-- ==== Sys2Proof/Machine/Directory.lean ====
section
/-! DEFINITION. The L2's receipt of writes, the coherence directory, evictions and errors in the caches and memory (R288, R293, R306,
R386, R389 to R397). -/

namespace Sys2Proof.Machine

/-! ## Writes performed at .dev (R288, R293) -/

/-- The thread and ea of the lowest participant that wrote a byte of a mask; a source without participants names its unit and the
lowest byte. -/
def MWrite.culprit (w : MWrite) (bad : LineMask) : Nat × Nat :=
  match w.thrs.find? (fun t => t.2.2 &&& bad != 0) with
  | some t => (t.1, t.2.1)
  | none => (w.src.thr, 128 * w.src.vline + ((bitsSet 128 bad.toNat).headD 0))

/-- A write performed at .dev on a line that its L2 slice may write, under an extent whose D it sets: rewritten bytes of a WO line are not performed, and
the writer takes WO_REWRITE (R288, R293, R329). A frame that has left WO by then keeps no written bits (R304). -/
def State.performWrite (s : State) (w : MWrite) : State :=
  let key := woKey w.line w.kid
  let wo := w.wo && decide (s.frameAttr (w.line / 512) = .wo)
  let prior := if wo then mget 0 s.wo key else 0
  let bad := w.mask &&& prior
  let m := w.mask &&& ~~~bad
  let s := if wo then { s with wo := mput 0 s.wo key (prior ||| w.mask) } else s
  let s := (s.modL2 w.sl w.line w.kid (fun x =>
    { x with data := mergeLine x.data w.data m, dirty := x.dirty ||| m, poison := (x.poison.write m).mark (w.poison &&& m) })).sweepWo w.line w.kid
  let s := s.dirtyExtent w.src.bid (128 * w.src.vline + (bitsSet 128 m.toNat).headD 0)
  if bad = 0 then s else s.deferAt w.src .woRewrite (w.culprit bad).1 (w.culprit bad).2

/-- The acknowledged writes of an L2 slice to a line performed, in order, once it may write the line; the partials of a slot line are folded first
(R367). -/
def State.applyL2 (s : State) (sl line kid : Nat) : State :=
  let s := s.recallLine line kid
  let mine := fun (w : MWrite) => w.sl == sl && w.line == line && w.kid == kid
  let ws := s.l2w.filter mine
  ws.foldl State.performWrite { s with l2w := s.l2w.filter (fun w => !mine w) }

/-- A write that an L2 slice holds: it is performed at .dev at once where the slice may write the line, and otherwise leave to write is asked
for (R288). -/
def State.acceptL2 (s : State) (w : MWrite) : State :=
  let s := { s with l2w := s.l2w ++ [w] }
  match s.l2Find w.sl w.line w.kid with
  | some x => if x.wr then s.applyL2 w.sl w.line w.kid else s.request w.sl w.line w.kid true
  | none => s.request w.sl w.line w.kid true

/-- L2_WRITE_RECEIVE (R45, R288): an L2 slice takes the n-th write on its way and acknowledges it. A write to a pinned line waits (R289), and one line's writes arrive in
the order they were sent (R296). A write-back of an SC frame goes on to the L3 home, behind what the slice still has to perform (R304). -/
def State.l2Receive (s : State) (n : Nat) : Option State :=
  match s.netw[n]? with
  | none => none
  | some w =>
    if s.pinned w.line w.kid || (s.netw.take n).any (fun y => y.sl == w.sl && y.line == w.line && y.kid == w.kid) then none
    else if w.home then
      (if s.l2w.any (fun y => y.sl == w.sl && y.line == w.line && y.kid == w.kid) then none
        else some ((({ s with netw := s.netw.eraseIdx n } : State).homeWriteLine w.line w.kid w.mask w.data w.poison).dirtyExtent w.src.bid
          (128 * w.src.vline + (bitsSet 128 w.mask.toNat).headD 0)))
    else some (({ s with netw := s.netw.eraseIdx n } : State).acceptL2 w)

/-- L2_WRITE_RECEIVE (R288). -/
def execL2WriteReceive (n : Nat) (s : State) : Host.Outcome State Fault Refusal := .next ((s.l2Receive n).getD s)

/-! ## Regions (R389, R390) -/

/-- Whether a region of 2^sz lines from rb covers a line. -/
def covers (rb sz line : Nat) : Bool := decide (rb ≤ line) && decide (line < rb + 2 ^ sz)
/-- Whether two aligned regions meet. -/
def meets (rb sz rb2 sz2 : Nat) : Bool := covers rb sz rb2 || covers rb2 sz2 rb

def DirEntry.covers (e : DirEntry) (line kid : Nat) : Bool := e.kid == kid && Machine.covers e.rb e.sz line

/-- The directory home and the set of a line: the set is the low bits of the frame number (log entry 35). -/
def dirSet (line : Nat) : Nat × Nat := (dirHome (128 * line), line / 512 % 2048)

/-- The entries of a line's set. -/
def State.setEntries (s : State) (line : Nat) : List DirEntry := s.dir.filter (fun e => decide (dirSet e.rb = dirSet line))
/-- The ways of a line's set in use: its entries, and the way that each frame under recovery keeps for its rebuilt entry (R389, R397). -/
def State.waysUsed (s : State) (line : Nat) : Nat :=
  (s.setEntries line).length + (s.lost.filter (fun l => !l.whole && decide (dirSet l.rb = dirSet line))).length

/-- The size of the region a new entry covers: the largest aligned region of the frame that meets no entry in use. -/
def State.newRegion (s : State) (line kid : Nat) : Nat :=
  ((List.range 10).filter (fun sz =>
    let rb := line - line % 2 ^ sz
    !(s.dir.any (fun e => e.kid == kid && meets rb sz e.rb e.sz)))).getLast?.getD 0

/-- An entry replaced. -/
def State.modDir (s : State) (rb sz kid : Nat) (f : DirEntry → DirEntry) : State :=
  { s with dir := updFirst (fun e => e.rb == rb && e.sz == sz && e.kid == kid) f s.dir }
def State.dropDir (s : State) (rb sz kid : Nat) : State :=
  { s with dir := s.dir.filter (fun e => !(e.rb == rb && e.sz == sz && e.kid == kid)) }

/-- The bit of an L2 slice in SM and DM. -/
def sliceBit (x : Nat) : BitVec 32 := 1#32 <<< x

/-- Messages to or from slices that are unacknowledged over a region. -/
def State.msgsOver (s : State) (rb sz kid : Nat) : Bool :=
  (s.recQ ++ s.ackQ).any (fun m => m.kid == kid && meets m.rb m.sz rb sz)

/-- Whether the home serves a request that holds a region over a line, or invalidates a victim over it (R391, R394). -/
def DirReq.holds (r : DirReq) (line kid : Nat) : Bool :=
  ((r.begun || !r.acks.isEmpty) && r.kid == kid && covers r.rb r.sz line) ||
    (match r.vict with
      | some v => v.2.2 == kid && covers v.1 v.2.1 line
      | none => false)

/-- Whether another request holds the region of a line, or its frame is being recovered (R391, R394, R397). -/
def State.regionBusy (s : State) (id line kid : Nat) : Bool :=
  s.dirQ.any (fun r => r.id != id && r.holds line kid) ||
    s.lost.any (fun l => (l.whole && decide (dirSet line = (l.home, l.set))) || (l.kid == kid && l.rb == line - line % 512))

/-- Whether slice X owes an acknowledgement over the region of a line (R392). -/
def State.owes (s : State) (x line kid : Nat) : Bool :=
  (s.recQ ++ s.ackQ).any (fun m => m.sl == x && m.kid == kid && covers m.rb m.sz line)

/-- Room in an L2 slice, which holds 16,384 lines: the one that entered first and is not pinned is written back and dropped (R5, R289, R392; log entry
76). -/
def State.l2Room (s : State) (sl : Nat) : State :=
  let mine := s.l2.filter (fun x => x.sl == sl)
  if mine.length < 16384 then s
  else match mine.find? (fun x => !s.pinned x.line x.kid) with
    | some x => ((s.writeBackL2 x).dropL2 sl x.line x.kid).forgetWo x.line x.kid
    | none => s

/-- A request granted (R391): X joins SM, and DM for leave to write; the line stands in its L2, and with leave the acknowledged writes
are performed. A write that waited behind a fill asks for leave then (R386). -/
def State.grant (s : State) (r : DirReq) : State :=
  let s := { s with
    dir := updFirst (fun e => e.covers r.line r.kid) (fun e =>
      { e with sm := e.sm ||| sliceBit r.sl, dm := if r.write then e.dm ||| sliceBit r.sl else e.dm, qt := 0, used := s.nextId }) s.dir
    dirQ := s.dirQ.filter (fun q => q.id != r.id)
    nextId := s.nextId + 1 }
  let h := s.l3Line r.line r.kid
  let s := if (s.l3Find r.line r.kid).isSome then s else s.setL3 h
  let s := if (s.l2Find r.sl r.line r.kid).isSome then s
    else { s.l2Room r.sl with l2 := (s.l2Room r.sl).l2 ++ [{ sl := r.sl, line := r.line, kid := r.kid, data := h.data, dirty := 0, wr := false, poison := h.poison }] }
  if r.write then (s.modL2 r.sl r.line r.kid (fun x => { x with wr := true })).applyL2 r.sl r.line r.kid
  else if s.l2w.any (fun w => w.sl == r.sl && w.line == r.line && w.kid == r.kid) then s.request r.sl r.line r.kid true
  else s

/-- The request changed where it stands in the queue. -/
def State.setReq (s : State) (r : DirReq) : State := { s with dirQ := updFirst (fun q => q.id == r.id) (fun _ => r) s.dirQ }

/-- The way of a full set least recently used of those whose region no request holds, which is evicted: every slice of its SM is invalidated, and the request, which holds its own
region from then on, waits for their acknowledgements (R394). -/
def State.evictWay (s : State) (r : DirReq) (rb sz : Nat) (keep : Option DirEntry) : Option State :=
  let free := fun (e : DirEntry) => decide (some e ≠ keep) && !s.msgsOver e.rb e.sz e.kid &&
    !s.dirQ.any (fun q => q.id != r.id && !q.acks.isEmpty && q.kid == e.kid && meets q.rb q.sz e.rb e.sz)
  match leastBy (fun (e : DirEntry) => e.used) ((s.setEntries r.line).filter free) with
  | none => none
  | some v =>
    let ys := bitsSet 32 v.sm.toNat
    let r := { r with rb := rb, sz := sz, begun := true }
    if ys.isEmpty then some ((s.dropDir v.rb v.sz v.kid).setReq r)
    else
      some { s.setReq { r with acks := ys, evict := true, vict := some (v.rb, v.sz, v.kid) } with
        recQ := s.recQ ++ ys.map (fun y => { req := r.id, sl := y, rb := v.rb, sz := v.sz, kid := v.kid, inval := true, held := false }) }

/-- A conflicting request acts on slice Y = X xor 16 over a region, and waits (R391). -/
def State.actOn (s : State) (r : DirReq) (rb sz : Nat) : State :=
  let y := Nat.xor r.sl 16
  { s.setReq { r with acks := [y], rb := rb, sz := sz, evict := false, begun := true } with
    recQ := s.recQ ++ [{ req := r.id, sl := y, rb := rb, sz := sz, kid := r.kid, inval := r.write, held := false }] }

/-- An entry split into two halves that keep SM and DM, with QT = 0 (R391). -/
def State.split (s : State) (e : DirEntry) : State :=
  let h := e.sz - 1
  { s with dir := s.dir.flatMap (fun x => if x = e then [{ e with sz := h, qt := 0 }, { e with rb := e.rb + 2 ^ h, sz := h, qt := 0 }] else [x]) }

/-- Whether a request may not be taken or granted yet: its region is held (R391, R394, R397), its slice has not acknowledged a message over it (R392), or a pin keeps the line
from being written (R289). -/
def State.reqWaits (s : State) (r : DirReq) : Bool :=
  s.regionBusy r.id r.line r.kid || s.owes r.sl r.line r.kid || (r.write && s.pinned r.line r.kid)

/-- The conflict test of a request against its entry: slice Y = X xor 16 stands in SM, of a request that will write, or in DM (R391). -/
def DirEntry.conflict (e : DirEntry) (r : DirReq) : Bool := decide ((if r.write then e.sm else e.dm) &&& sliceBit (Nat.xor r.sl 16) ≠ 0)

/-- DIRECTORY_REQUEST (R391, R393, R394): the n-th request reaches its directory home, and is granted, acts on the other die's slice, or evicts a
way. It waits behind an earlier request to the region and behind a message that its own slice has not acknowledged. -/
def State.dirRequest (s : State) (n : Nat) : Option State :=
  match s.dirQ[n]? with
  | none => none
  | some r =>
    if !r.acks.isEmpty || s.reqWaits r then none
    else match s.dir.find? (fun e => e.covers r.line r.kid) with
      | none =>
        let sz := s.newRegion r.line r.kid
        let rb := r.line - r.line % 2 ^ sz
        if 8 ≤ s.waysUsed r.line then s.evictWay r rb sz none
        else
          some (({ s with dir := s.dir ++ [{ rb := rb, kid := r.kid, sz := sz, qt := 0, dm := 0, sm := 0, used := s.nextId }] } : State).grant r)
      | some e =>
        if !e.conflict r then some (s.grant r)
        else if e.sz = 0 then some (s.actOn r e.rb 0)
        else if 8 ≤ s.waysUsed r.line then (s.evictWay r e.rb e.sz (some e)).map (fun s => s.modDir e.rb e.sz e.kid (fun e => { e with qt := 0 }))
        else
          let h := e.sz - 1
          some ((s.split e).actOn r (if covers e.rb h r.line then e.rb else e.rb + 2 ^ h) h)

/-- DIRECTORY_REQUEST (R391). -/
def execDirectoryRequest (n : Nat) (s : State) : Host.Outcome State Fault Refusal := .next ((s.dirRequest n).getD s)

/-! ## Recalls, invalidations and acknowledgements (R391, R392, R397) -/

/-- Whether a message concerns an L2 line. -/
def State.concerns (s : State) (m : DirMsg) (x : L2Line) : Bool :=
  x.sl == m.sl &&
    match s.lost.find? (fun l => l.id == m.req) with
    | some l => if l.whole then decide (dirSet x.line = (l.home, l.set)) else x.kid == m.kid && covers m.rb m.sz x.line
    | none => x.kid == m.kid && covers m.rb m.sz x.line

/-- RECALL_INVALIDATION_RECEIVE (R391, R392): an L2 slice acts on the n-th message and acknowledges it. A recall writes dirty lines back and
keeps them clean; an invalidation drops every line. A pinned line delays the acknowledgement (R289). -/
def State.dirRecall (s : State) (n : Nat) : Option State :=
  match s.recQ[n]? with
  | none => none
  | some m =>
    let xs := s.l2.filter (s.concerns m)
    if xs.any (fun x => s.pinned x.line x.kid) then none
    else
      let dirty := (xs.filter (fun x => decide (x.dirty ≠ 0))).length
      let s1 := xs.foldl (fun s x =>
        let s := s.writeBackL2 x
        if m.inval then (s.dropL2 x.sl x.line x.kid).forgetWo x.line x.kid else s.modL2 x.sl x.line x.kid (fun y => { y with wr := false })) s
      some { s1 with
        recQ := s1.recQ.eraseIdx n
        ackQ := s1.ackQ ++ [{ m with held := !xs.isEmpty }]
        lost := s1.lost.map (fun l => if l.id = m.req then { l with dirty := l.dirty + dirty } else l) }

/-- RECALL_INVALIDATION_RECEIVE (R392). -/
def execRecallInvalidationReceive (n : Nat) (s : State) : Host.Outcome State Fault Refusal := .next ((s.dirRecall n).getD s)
————
→ **WORK TO BE COMPLETED**
Nothing outside this range should appear: the lines from the start of the listing through the line with "t => (t.1, t.2.1)", each reproduced exactly, both ends included.

→ **RESULT BELOW**
-- ==== Sys2Proof/Machine/Directory.lean ====
section
/-! DEFINITION. The L2's receipt of writes, the coherence directory, evictions and errors in the caches and memory (R288, R293, R306,
R386, R389 to R397). -/

namespace Sys2Proof.Machine

/-! ## Writes performed at .dev (R288, R293) -/

/-- The thread and ea of the lowest participant that wrote a byte of a mask; a source without participants names its unit and the
lowest byte. -/
def MWrite.culprit (w : MWrite) (bad : LineMask) : Nat × Nat :=
  match w.thrs.find? (fun t => t.2.2 &&& bad != 0) with
  | some t => (t.1, t.2.1)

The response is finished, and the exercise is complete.